WHAT YOU WILL DO —
Look in the material below for the line holding "c).lineno = s.lineno := rfl". Set it down exactly, with each later line up to and including the line holding "c).stripeno = s.stripeno := rfl".

*** Opening of PROVIDED DATA ***

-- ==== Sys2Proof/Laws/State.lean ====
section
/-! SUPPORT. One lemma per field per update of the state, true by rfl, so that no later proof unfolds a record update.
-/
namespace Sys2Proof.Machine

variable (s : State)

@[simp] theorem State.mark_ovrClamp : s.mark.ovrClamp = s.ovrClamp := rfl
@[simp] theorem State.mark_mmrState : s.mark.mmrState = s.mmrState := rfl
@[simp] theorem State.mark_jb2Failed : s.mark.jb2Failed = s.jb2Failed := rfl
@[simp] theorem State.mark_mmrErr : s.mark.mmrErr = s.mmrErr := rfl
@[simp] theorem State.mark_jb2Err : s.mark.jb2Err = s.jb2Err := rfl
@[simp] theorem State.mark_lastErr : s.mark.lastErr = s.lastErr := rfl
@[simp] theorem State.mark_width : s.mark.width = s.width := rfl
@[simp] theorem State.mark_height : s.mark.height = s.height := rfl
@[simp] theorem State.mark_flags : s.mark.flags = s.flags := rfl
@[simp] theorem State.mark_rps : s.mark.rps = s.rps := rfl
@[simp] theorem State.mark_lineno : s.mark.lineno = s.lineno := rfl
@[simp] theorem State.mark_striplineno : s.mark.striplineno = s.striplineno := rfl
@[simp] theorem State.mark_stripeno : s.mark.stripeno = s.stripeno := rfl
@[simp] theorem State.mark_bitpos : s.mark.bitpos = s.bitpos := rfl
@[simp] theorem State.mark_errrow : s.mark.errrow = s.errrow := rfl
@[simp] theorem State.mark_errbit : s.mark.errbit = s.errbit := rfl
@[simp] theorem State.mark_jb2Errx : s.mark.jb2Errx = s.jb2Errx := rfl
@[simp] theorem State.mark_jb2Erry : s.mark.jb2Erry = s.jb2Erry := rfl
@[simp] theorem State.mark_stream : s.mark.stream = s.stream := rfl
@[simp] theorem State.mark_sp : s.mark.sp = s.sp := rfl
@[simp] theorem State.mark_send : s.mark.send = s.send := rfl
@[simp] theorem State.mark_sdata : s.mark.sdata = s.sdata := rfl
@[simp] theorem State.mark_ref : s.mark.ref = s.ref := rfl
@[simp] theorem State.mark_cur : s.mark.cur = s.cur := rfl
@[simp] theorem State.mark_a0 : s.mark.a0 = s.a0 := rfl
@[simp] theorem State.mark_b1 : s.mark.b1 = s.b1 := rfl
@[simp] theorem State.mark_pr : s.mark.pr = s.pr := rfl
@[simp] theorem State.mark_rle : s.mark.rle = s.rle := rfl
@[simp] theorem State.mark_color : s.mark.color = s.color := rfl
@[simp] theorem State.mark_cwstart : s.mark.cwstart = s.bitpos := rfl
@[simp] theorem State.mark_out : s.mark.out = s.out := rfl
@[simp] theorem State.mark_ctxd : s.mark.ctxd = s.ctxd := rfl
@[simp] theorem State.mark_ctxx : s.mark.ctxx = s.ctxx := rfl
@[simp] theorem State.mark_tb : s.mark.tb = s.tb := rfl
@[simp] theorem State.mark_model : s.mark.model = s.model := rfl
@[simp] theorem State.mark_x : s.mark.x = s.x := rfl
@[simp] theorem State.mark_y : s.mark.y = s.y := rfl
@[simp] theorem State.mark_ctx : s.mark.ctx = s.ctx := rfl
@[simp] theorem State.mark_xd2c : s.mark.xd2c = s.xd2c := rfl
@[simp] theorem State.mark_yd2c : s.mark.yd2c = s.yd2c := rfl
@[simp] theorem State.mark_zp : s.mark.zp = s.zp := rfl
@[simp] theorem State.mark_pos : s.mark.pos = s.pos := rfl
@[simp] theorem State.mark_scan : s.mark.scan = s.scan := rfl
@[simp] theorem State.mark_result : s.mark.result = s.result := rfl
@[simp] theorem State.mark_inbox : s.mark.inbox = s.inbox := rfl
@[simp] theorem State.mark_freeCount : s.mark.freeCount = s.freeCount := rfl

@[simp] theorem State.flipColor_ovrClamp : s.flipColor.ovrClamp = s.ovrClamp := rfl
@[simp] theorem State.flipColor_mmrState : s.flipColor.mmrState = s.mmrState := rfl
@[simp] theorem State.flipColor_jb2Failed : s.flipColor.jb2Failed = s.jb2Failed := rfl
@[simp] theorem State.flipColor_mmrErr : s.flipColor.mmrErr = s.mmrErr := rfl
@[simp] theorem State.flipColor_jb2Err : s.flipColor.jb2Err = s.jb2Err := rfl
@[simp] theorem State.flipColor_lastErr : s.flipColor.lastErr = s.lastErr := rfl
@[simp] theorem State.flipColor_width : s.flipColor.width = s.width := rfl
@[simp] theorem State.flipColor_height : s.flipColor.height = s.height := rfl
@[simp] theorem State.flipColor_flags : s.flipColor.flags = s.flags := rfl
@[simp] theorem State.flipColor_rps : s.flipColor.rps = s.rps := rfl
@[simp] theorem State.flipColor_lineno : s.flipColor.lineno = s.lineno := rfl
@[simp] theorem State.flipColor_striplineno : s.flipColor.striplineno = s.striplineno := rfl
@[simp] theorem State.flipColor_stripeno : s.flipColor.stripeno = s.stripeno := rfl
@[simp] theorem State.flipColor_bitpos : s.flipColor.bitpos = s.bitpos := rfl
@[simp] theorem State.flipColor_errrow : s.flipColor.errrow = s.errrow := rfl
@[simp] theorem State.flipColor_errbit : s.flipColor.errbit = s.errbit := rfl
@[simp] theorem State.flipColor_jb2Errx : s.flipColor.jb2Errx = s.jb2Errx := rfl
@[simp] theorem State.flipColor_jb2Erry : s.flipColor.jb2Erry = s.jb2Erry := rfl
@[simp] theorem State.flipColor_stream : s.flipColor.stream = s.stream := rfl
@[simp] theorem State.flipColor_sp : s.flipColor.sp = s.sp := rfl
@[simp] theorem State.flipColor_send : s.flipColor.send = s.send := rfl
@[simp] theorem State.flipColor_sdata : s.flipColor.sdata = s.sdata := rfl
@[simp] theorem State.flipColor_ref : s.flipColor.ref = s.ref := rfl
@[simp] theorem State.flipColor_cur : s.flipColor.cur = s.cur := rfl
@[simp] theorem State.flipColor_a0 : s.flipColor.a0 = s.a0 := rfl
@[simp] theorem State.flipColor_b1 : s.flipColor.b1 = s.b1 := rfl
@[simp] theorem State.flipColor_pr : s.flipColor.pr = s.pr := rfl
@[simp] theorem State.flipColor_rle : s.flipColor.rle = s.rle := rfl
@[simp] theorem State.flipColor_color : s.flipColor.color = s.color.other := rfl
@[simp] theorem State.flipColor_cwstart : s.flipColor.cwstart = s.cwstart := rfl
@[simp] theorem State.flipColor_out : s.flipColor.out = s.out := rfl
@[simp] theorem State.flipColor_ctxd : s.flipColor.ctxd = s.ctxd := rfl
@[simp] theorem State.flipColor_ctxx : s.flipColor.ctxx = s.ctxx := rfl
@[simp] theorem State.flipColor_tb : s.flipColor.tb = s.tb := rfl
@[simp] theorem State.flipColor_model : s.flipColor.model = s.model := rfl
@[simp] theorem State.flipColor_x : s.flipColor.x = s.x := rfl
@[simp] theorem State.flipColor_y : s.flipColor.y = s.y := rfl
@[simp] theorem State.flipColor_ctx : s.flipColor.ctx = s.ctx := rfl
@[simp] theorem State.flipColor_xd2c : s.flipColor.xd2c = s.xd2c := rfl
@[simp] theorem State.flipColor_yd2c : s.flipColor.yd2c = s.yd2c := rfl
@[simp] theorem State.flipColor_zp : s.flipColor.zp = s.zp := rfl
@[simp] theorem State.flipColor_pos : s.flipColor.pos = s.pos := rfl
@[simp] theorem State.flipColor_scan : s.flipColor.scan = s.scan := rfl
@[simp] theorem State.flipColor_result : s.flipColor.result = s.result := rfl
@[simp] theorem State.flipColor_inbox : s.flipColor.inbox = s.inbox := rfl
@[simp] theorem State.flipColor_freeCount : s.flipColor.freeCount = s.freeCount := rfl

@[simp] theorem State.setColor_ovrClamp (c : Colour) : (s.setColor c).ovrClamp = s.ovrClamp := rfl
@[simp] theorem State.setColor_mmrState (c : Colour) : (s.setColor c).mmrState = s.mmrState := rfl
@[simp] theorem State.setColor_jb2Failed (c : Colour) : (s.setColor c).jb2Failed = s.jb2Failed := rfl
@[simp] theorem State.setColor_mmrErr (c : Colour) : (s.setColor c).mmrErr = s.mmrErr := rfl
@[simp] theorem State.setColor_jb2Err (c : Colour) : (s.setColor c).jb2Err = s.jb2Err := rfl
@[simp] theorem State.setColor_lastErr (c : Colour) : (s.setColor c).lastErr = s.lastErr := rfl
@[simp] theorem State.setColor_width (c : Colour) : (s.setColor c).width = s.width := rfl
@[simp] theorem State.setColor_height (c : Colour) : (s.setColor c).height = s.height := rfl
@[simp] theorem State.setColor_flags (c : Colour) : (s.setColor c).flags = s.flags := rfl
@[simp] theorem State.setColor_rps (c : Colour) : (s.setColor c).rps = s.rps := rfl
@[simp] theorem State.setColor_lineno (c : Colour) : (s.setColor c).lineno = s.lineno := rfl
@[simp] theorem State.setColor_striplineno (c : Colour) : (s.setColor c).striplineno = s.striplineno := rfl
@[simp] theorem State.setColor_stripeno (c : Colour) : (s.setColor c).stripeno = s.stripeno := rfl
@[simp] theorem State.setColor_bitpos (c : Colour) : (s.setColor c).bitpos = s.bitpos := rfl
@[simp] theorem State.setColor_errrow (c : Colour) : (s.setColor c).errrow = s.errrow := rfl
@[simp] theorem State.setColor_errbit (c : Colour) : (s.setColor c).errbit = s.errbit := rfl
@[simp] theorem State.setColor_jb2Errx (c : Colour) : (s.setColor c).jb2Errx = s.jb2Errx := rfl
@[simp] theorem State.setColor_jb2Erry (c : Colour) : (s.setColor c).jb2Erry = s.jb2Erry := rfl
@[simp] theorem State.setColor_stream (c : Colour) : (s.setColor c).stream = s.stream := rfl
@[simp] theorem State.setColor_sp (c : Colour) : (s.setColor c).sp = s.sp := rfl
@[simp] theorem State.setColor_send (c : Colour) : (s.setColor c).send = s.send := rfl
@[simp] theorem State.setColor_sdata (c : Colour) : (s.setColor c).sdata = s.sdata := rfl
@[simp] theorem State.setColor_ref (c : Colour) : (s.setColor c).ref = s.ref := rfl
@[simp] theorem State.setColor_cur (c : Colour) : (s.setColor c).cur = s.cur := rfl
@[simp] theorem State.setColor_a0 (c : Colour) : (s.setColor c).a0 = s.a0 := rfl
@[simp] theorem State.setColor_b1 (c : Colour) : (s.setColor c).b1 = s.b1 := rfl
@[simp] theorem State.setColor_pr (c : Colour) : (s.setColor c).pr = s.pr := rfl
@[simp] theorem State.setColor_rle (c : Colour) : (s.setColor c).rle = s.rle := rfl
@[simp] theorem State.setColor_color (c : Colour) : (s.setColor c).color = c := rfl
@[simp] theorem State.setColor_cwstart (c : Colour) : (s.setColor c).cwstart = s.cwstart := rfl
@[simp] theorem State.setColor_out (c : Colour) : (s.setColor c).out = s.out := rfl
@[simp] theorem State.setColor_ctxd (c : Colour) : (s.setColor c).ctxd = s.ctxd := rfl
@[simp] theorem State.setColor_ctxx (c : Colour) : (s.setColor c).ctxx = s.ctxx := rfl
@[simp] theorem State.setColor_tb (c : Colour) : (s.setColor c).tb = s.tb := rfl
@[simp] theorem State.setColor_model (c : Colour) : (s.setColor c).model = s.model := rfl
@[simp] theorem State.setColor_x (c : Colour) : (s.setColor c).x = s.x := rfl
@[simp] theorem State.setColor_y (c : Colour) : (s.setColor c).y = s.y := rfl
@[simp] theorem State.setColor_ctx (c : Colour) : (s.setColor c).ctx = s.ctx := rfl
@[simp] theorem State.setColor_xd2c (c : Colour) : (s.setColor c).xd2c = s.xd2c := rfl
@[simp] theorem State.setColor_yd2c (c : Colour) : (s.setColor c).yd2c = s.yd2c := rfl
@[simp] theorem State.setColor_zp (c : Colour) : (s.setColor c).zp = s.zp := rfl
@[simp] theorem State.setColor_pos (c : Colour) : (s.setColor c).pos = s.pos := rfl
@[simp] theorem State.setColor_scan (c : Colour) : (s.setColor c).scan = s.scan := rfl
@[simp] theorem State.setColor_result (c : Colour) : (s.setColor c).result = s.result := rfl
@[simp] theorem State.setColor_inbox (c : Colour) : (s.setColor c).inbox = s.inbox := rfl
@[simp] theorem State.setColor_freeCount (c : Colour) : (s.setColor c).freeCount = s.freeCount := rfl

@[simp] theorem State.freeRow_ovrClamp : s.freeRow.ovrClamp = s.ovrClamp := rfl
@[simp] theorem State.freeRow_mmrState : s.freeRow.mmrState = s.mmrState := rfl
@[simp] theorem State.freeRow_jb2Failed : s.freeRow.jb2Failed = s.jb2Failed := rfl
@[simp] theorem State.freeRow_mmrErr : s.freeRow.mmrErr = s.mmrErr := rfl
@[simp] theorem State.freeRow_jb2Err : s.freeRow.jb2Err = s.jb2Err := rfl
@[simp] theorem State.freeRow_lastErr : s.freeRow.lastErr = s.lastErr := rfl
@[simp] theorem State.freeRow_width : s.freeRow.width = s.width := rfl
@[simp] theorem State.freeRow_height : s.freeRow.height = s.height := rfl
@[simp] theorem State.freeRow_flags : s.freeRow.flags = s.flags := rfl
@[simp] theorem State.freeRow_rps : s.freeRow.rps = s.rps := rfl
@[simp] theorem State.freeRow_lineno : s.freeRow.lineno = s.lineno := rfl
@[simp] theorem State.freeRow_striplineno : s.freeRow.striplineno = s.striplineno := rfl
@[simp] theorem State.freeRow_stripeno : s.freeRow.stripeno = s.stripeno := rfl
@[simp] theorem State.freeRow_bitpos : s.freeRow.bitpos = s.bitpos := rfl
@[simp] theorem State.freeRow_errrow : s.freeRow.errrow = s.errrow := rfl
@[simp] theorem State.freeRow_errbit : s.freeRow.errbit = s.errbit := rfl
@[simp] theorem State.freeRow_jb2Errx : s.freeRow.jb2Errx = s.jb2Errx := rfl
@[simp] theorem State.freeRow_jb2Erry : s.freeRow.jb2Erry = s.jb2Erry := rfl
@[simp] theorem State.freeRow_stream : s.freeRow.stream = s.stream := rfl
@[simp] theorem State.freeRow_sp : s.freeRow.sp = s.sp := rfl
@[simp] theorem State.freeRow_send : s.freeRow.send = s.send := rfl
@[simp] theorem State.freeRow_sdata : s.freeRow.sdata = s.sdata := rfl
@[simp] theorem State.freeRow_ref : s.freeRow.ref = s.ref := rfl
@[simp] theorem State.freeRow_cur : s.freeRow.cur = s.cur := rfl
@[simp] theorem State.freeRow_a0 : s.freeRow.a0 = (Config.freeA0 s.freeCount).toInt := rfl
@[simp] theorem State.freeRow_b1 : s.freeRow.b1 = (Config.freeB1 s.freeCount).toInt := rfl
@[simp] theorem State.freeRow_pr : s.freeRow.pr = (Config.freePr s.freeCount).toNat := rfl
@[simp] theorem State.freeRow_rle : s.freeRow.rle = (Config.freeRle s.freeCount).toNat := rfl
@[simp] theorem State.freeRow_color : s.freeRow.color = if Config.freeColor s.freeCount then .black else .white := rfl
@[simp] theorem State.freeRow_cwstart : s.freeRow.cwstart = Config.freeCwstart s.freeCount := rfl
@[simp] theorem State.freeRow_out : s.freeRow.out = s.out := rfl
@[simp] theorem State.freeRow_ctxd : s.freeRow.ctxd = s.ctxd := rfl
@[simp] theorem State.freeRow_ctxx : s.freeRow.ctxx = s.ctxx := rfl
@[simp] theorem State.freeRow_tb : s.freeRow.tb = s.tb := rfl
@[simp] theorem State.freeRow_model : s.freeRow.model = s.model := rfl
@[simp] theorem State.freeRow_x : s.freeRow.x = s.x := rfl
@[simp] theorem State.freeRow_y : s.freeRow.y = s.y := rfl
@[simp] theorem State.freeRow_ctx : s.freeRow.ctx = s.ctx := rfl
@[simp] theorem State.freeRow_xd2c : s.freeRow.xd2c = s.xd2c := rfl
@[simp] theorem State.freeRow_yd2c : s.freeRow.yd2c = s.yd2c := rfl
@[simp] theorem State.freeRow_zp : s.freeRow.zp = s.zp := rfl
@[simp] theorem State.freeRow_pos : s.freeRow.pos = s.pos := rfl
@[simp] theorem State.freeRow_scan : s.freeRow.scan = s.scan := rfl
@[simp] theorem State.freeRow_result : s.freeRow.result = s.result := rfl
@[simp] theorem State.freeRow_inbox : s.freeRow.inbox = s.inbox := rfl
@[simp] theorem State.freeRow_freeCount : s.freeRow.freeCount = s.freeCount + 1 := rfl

*** Close of PROVIDED DATA ***

SOLUTION BELOW —
@[simp] theorem State.setColor_lineno (c : Colour) : (s.setColor c).lineno = s.lineno := rfl
@[simp] theorem State.setColor_striplineno (c : Colour) : (s.setColor c).striplineno = s.striplineno := rfl
@[simp] theorem State.setColor_stripeno (c : Colour) : (s.setColor c).stripeno = s.stripeno := rfl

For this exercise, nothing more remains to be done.